I hope I'm not belabouring the obvious.

Craig


----------



## Susquatch (Jul 28, 2022)

trlvn said:


> Um, you do realize that the Youtube video player (at least the web version) supports playback at different speeds, right?  Ala:
> Click the gear icon and then select "Playback speed".
> 
> 
> ...



I think you forgot I almost never use a desktop.

The only thing worse than Watching at 2x on my phone would be tied down to a desk watching a video stutter its way along from data bandwidth overload.

Fastest speed on my phone is 2x.  So an hour video is still 30 minutes. Ya, that's only half the pain, but then add in all the stops and starts while my phone buffers that data and it's basically unusable.

I need to download in the background and watch at my leisure later - probably in bed.

It's ok Craig. I chose to retire to a farm knowing what would happen to my internet access. I can live with it. Please forgive my occasional bitches about youtube.

PS - I'd never trade my 40x80 shop/barn for faster internet....


----------



## PeterT (Jul 28, 2022)

Sorry, original post pics were a bit jumbled.


----------



## Susquatch (Aug 5, 2022)

As posted earlier @eotrfish and I came to an agreed price and I got this lantern style ball turner from him. It arrived yesterday.






Now it's time to adapt it to my BXA Toolpost lathe.

The top and bottom of the rocker bar are already flat and the sides are pretty good. Not at all like my other lantern style tools. So right now I'm thinking about making a special tool holder for it instead of trying to adapt it to a 5/8 holder by adding a 5/8 bar to the side of the lantern bar. I can, either machine an existing 5/8 holder for it or make an all new one.

So I measured it all up and decided I'll prolly go with making the 5/8 slot in a tool holder a bit bigger to accept the lantern bar.

The bottom of the lantern bar needs to be about 1/2 inch above the base of the tool post (top of the cross-slide) to put the cutter on center of the spindle.






I'm also thinking that it might work best mounted on the right side of the tool post instead of the more traditional back or left side. Again, I'll have to rig it up to get a real sense of it. But that doesn't change the need to make a tool-holder adapter.

If I position the bottom of the blade 1/2" above the bottom of the tool holder, I am left with about 1/4" at the top.







I can't imagine any ball turning job that would require big heavy cuts.
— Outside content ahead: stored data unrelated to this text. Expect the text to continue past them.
-- ==== Sys2Proof/Machine/Streams.lean ====
section
/-!
DEFINITION. Media streams (12_media_streams): formats, packets in and out, play-out, commands.
-/
namespace Sys2Proof.Machine

/-- A receive stream. -/
def State.rx (s : State) (t : Nat) : RxSt := NTable.get {} s.rxs t
/-- Change a receive stream. -/
def State.modRx (s : State) (t : Nat) (f : RxSt → RxSt) : State := { s with rxs := NTable.mod {} s.rxs t f }
/-- A transmit stream. -/
def State.tx (s : State) (t : Nat) : TxSt := NTable.get {} s.txs t
/-- Change a transmit stream. -/
def State.modTx (s : State) (t : Nat) (f : TxSt → TxSt) : State := { s with txs := NTable.mod {} s.txs t f }
/-- Plot of a stream. -/
def State.streamPlot (s : State) (rx : Bool) (t : Nat) : Option Nat := s.holder (if rx then 18 else 19) noUnit t
/-- Rate multiple of a receive stream (R350, R351). -/
def State.rxMult (s : State) (t : Nat) : Nat := s.streamMult (s.nat (Reg.rxRate t)) (s.nat (Reg.rxDomain t))
/-- Samples of a receive packet per channel (R350). -/
def State.rxCount (s : State) (t : Nat) : Nat := 6 * s.rxMult t * ptimeTicks (s.nat (Reg.rxPtime t))
/-- Rate multiple of a transmit stream. -/
def State.txMult (s : State) (t : Nat) : Nat := s.streamMult (s.nat (Reg.txRate t)) (s.nat (Reg.txDomain t))
/-- Samples of a transmit packet per channel. -/
def State.txCount (s : State) (t : Nat) : Nat := 6 * s.txMult t * ptimeTicks (s.nat (Reg.txPtime t))

/-! Packets. -/

/-- Where a frame's payload lies and what its outer header says (11, R327). -/
structure EthHead where
  dst : List Byte
  src : List Byte
  /-- VID of the tag; none without a tag, 0 for a priority tag. -/
  vid : Option Nat
  pcp : Nat
  ty : Nat
  off : Nat
  deriving DecidableEq, Repr
/-- Read the outer header of a frame. -/
def ethHead (b : List Byte) : EthHead :=
  if beAt b 12 2 = 0x8100 then
    { dst := b.take 6, src := slice b 6 6, vid := some (beAt b 14 2 % 4096), pcp := beAt b 14 2 / 8192, ty := beAt b 16 2, off := 18 }
  else { dst := b.take 6, src := slice b 6 6, vid := none, pcp := 0, ty := beAt b 12 2, off := 14 }
/-- VID and PCP of a frame on a port: NET_PVID and PCP 0 without a tag or with a priority tag (11, R327). -/
def State.vidOf (s : State) (n : Nat) (h : EthHead) : Nat × Nat :=
  match h.vid with
  | some v => if v = 0 then (s.nat (Reg.netPvid n), 0) else (v, h.pcp)
  | none => (s.nat (Reg.netPvid n), 0)
/-- Does a frame match a receive leg (Table 12.3). -/
def State.legMatch (s : State) (t k n vid : Nat) (h : EthHead) (b : List Byte) : Bool :=
  let g := s.rxLeg t k
  let u := h.off + beAt b h.off 1 % 16 * 4
  legOn g && (legPort g == 0xFF || legPort g == n) && leAt g 2 2 == vid && slice g 4 6 == h.dst &&
    if fmtRtp (s.nat (Reg.rxFormat t)) then
      h.ty == 0x0800 && beAt b (h.off + 9) 1 == 17 && beAt b (h.off + 16) 4 == leAt g 0xC 4 &&
        beAt b (u + 2) 2 == leAt g 0x14 2 && (leAt g 0x10 4 == 0 || leAt g 0x10 4 == beAt b (h.off + 12) 4)
    else h.ty == 0x22F0 && beAt b (h.off + 4) 8 == leAt g 0x18 8
/-- Does a running receive stream match a frame: its streams and legs (R366). -/
def State.rxMatches (s : State) (n vid : Nat) (h : EthHead) (b : List Byte) : List (Nat × Nat) :=
  s.rxLive.flatMap fun t => ([0, 1].filter fun k => s.legMatch t k n vid h b).map fun k => (t, k)

/-- A packet read from a frame: its 32-bit timestamp, sequence number and payload. -/
structure Packet where
  ts : Nat
  seq : Nat
  payload : List Byte
  deriving DecidableEq, Repr
/-- Sample rate code of AAF (IEEE 1722-2016). -/
def aafRate (hz : Nat) : Nat :=
  if hz = 32000 then 3 else if hz = 44100 then 4 else if hz = 48000 then 5 else if hz = 88200 then 6 else if hz = 96000 then 7
  else if hz = 176400 then 8 else if hz = 192000 then 9 else 0
/-- Sample rate code of a CIP header (IEC 61883-6). -/
def cipRate (hz : Nat) : Nat :=
  if hz = 32000 then 0 else if hz = 44100 then 1 else if hz = 48000 then 2 else if hz = 88200 then 3 else if hz = 96000 then 4
  else if hz = 176400 then 5 else if hz = 192000 then 6 else 7
/-- Read a frame as a packet of a receive stream; none where it disagrees with the configuration (R348, R352, R355). -/
def State.readPacket (s : State) (t : Nat) (h : EthHead) (b : List Byte) : Option Packet :=
  let fmt := s.nat (Reg.rxFormat t)
  let size := s.nat (Reg.rxChannels t) * s.rxCount t * fmtBytes fmt
  if fmtRtp fmt then
    let u := h.off + beAt b h.off 1 % 16 * 4
    let r := u + 8
    let len := beAt b (u + 4) 2 - 8
    let fixed := 12 + beAt b r 1 % 16 * 4
    let hd := if bit (beAt b r 1 : Int) 4 then fixed + 4 + 4 * beAt b (r + fixed + 2) 2 else fixed
    let pad := if bit (beAt b r 1 : Int) 5 then beAt b (r + len - 1) 1 else 0
    if beAt b r 1 / 64 = 2 ∧ beAt b (r + 1) 1 % 128 = s.nat (Reg.rxPt t) ∧ len = hd + size + pad then
      some { ts := beAt b (r + 4) 4, seq := beAt b (r + 2) 2, payload := slice b (r + hd) size }
    else none
  else
    let o := h.off
    let tv := beAt b (o + 1) 1 % 2 == 1
    if fmt = 6 then
      if beAt b o 1 = 0 ∧ tv ∧ beAt b (o + 20) 2 = size + 8 ∧ beAt b (o + 25) 1 = s.nat (Reg.rxChannels t) ∧
          beAt b (o + 28) 1 = 0x90 ∧ beAt b (o + 29) 1 = cipRate (s.nat (Reg.rxRate t)) then
        some { ts := beAt b (o + 12) 4, seq := beAt b (o + 2) 1, payload := slice b (o + 32) size }
      else none
    else
      let kind : Nat := if fmt = 3 then 4 else if fmt = 4 then 3 else 2
      let depth : Nat := if fmt = 3 then 16 else if fmt = 4 then 24 else 32
      if beAt b o 1 = 2 ∧ tv ∧ beAt b (o + 16) 1 = kind ∧ beAt b (o + 17) 1 / 16 = aafRate (s.nat (Reg.rxRate t)) ∧
          beAt b (o + 17) 2 % 1024 = s.nat (Reg.rxChannels t) ∧ beAt b (o + 19) 1 = depth ∧ beAt b (o + 20) 2 = size then
        some { ts := beAt b (o + 12) 4, seq := beAt b (o + 2) 1, payload := slice b (o + 24) size }
      else none
/-- The number nearest to `near` that is congruent to x modulo 2^32. -/
def nearest32 (x near : Int) : Int := near + wrapS 32 (x - near)
/-- Sample index of a packet (R352): nearest to its arrival in ns. -/
def State.packetIndex (s : State) (t arr : Nat) (k : Packet) : Nat :=
  let rate := s.nat (Reg.rxRate t)
  let off : Int := s.reg (Reg.rxTsOffset t)
  if fmtRtp (s.nat (Reg.rxFormat t)) then
    (nearest32 (k.ts - off) (arr * rate / 1000000000 : Nat)).toNat
  else ((2 * nearest32 (k.ts - off) arr * rate + 1000000000) / 2000000000).toNat
/-- One sample of a payload as Q1.31, with its C bit (R348, R349). -/
def readSample (fmt : Nat) (b : List Byte) (i : Nat) : RxSample :=
  let w := fmtBytes fmt
  if fmt = 2 ∨ fmt = 6 then
    { v := wrapS 32 ((beAt b (4 * i + 1) 3 * 256 : Nat) : Int), c := bit (beAt b (4 * i) 1) 2 }
  else { v := wrapS 32 ((beAt b (w * i) w * 256 ^ (4 - w) : Nat) : Int) }
/-- Ingest tick of a sample of a stream in H (R353). -/
def State.ingestTick (s : State) (t i : Nat) : Nat := i / (6 * max 1 (s.rxMult t)) + s.nat (Reg.rxLinkOffset t)
/-- Play-out deadline of an ingest tick, in ns times 2^32 (R354). -/
def State.playout (s : State) (t tick : Nat) : Nat :=
  s.boundaryTime (tick + 1) - s.nat (Reg.rxGuard t) * 4294967296
/-- Key of a sample in the stream's store. -/
def sampleKey (i ch : Nat) : Nat := i * 64 + ch
/-- Store a packet's samples. -/
def State.storeSamples (s : State) (t i : Nat) (payload : List Byte) : State :=
  let fmt := s.nat (Reg.rxFormat t)
  let c := s.nat (Reg.rxChannels t)
  let n := s.rxCount t
  s.modRx t fun x => { x with samples := (List.range (n * c)).foldl (fun tb k =>
    NTable.put none tb (sampleKey (i + k / c) (k % c)) (some (readSample fmt payload k))) x.samples }
/-- Count the packets missing between two sequence numbers (R357). -/
def State.seqGap (s : State) (t seq : Nat) : State :=
  let m := if fmtRtp (s.nat (Reg.rxFormat t)) then 65536 else 256
  let s1 := s.modRx t fun x => { x with lastSeq := some seq }
  match (s.rx t).lastSeq with
  | some l =>
    let d := (seq + m - l) % m
    if d = 0 ∨ d ≥ m / 2 then (if d = 0 then s1 else s) else s1.bumpBy (Reg.rxSeqGaps t) (d - 1)
  | none => s1
/-! Non-audio (R363). -/

/-- Does the IEC 61937 preamble appear: in two samples of channel 2k in a row, or across the pair in one sample. -/
def burst (prev a b : Int) : Bool :=
  let hi (x : Int) : Nat := field x 31 16
  (hi prev == 0xF872 && hi a == 0x4E1F) || (hi a == 0xF872 && hi b == 0x4E1F)
/-- Run the detectors of a pair over a block: samples of both channels, the index of the first, those enabled. -/
def PairNa.run (x : PairNa) (mask first : Nat) (a b : List RxSample) : PairNa × Bool :=
  ((a.zip (b ++ List.replicate a.length { v := 0 })).zipIdx first).foldl (fun (st : PairNa × Bool) e =>
    let y := st.1
    let u := e.1.1
    let start := e.2 % 192 == 0
    let run := if start then 1 else if y.csRun = 0 then 0 else y.csRun + 1
    let csBit := if e.2 % 192 = 1 then u.c else y.csBit
    let csFire := bit (mask : Int) 0 && run == 192 && csBit
    let fire := csFire || (bit (mask : Int) 1 && burst y.prev u.v e.1.2.v)
    ({ y with csRun := if run = 192 then 0 else run, csBit := csBit, prev := u.v }, st.2 || fire)) (x, false)

/-! Streams in S or F (R358, R363). -/

/-- The detectors of a pair over the samples of a packet; a pair that is NON-AUDIO reads 0 with MUTE (R363). -/
def State.freePair (s : State) (t k first : Nat) (a b : List RxSample) : State × Bool :=
  let mask := s.nat (Reg.rxNonaudio t)
  let cs := if s.nat (Reg.rxFormat t) = 2 ∨ s.nat (Reg.rxFormat t) = 6 then mask else mask &&& 6
  let (y, fire) := (NTable.get {} (s.rx t).pairs k).run cs first a b
  let was := bit (s.reg (Reg.rxNaState t)) k
  let s1 := s.modRx t fun x => { x with pairs := NTable.put {} x.pairs k (if fire then { y with fired := some s.tick } else y) }
  let s2 := if fire ∧ !was then (s1.orReg (Reg.rxNaState t) (2 ^ k)).bump (Reg.rxNaEvents t) else s1
  (s2, (fire || was) && bit (mask : Int) 2)
/-- A stream in S or F delivers a packet's samples, after zeros for a gap in s, with its arrival as their time (R358). -/
def State.deliverPkt (s : State) (t : Nat) (p : RxPkt) : State :=
  let fmt := s.nat (Reg.rxFormat t)
  let c := s.nat (Reg.rxChannels t)
  let n := s.rxCount t
  let step := secondUnits / max 1 (s.nat (Reg.rxRate t))
  let gap := match (s.rx t).next with | some k => p.s - k | none => 0
  let at_ (j : Int) : Nat := ((p.at_ * 4294967296 : Nat) + j * step).toNat
  let chan (ch : Nat) : List RxSample := (List.range n).map fun i => readSample fmt p.payload (i * c + ch)
  overN ((c + 1) / 2) (fun s k =>
    let a := chan (2 * k)
    let b := if 2 * k + 1 < c then chan (2 * k + 1) else []
    let r := s.freePair t k p.s a b
    let up := (NTable.get {} (s.rx t).pairs k).rampUp
    let s1 := overL [(2 * k, a), (2 * k + 1, b)] (fun s (e : Nat × List RxSample) =>
      if e.1 ≥ c then s
      else
        let id := sigOf 2 (s.nat (Reg.rxChBase t) + e.1)
        let raw := e.2.map (·.v)
        let vs := if r.2 then silence raw else if up then rampUp raw else raw
        let zs := overN gap (fun s j => s.carry id (at_ ((j : Int) - gap)) 0) s
        overL vs.zipIdx (fun s (w : Int × Nat) => s.carry id (at_ w.2) w.1) zs) r.1
    s1.modRx t fun x => { x with pairs := NTable.mod {} x.pairs k fun y => { y with rampUp := false } }) s
/-- Packets of a stream in S or F pass to their tracker, in order of s: those accepted by an instant in ns, in a pair at
INGEST_READY, else as each is accepted (R358; 08, R229, R232). -/
def State.feedTracker (s : State) (t upTo : Nat) : State :=
  let due := sortBy (fun a b => decide (a.s ≤ b.s)) ((s.rx t).feed.filter fun p => decide (p.at_ ≤ upTo))
  let n := s.rxCount t
  let s1 := s.modRx t fun x => { x with feed := x.feed.filter fun p => !decide (p.at_ ≤ upTo), fed := due }
  let s2 := overL due (fun s (p : RxPkt) =>
    (s.deliverPkt t p).modRx t fun x => { x with next := some (max (p.s + n) (x.next.getD 0)) }) s1
  s2.modRx t fun x => { x with pkts := x.pkts.filter fun q => decide (q.at_ + 2000000 > upTo) }

/-! Acceptance (R354, R355, R358, R359). -/

/-- On accepting a packet a chip of a pair tells the partner: stream, sequence number, CRC-32 of the payload, in S and F the
instant (08, R227, R229). -/
def State.tellRcpt (s : State) (t : Nat) (p : RxPkt) : State :=
  if s.paired then s.sendCell (.rcpt t p.seq (crc32 p.payload) (if s.reg (Reg.rxDomain t) = 0 then none else some p.at_)) else s
/-- Accept a packet (R354); one whose RCPT the partner has sent takes the earlier instant (08, R229). -/
def State.acceptPkt (s : State) (t : Nat) (p0 : RxPkt) : State :=
  let heard := s.pair.rcpts.find? fun e => e.1 == t && e.2.1 == p0.seq
  let p : RxPkt := match heard with
    | some e => { p0 with rcpt := e.2.2.1 == crc32 p0.payload, at_ := match e.2.2.2.1 with | some k => min k p0.at_ | none => p0.at_ }
    | none => p0
  let s1 := (s.seqGap t p.seq).setRegs [(Reg.rxPkts t, bump64 (s.reg (Reg.rxPkts t))), (Reg.rxLastS t, p.s)]
  let s2 := (s1.modRx t fun x => { x with pkts := x.pkts ++ [p] }).tellRcpt t p0
  if s.reg (Reg.rxDomain t) = 0 then s2.storeSamples t p.s p.payload
  else
    let s3 := s2.modRx t fun x => { x with feed := x.feed ++ [p] }
    if s.paired then s3 else s3.feedTracker t p.at_
/-- A copy of a packet already accepted: discarded; a payload that differs is counted (R359). -/
def State.copyPkt (s : State) (t : Nat) (p : RxPkt) : State :=
  let diff := (s.rx t).pkts.any fun q => q.s == p.s && q.payload != p.payload
  (s.modRx t fun x => { x with pkts := x.pkts.map fun q => if q.s = p.s then { q with legs := q.legs ||| p.legs } else q }).when diff
    fun s => s.bump (Reg.rxLegDiff t)
/-- Judge a packet that arrived at an instant in ns and take it (R354, R355, R358, R359). -/
def State.judgePkt (s : State) (t : Nat) (p : RxPkt) (form : Bool) : State :=
  let n := s.rxCount t
  if s.reg (Reg.rxDomain t) = 0 then
    if p.at_ * 4294967296 > s.playout t (s.ingestTick t p.s) then s.bump (Reg.rxLate t)
    else if form then s.bump (Reg.rxFormatErr t)
    else if s.ingestTick t (p.s + n - 1) > s.tickOf (p.at_ * 4294967296) + 15 then s.bump (Reg.rxEarly t)
    else if (s.rx t).pkts.any fun q => q.s == p.s then s.copyPkt t p
    else s.acceptPkt t p
  else if form then s.bump (Reg.rxFormatErr t)
  else
    let next := (s.rx t).next
    if (s.rx t).pkts.any fun q => q.s == p.s then s.copyPkt t p
    else match next with
      | some k => if p.s < k then s.bump (Reg.rxLate t) else if p.s ≥ k + 16 * n then s.bump (Reg.rxEarly t) else s.acceptPkt t p
      | none => s.acceptPkt t p
/-- A frame that matched a leg of a stream (R354 to R359; within FRAME_RX). -/
def State.streamFrame (s : State) (t k : Nat) (h : EthHead) (b : List Byte) (arr : Nat) : State :=
  if s.reg (Reg.rxState t) ≠ 1 ∧ s.reg (Reg.rxState t) ≠ 2 then s
  else match s.readPacket t h b with
    | none =>
      let rtp := fmtRtp (s.nat (Reg.rxFormat t))
      let r := h.off + beAt b h.off 1 % 16 * 4 + 8
      let i := s.packetIndex t arr { ts := if rtp then beAt b (r + 4) 4 else beAt b (h.off + 12) 4, seq := 0, payload := [] }
      if rtp then s.judgePkt t { s := i, seq := 0, payload := [], legs := 2 ^ k, at_ := arr } true
      else s.bump (Reg.rxFormatErr t)
    | some q => s.judgePkt t { s := s.packetIndex t arr q, seq := q.seq, payload := q.payload, legs := 2 ^ k, at_ := arr } false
So right now, I'm thinking that it all works out pretty darn good!

Edit - For reference, the holder is 1.75 high, and the lantern bar is 2 thou under an inch. 

Other thoughts?


----------



## PaulL (Aug 5, 2022)

Susquatch said:


> I can't imagine any ball turning job that would require big heavy cuts.


If you do want to beef up your tool holder you could easily add material above, basically up to clearance for the QCTP's handle.  Bore out a channel for the height adjuster if needed.


----------



## Susquatch (Aug 5, 2022)

PaulL said:


> If you do want to beef up your tool holder you could easily add material above, basically up to clearance for the QCTP's handle.  Bore out a channel for the height adjuster if needed.



I don't see what you mean. 

FWIW, I had thought I would simply make a taller/fatter tool holder if it wasn't gunna be big enough. But I think 3/8 on the bottom and 1/2 on the top is plenty. 

I was also thinking about leaving it at 1/2 and 1/2 and milling down the lantern bar a bit instead. But I kinda like the idea of having a holder that could also accommodate 1" cut off blades, so I'm leaning toward the 3/8 & 1/2. I also like the idea of leaving the lantern bar a virgin so I can sell it if and when I make something bigger or better.


----------



## PaulL (Aug 5, 2022)

Susquatch said:


> I don't see what you mean.


I think you did, actually - "taller/fatter".  All good.


----------



## YYCHM (Aug 5, 2022)

Susquatch said:


> As posted earlier @eotrfish and I came to an agreed price and I got this lantern style ball turner from him. It arrived yesterday.



Do you mind sharing what it set you back?


----------



## Susquatch (Aug 5, 2022)

YYCHM said:


> Do you mind sharing what it set you back?



Sure, I'll send you a PM.


----------



## Susquatch (Sep 12, 2022)

The day has arrived to mount my ball turner. 

I widened the tool slot in a BXA Tool Holder from 3/4" to a wee bit over an 1" by taking 0.150" off both top and bottom of the slot. 

I used @thestelster 's trick to set the depth of cut. Set the cutter down on a piece of thin paper, zero my Z/U, then raise the knee by the thickness of the paper and added a thou. It worked perfect and cleaned off the old blackening on the bottom of the slot while widening to 1.050.

The 1" bar of the lantern style ball turner fit the slot perfectly. A bit of compound angle voodoo and I set the height with a tenth to spare. 






I'd guess that the rigidity isn't phenomenal, but it's gotta be better than if used as designed with a lantern style tool post.


----------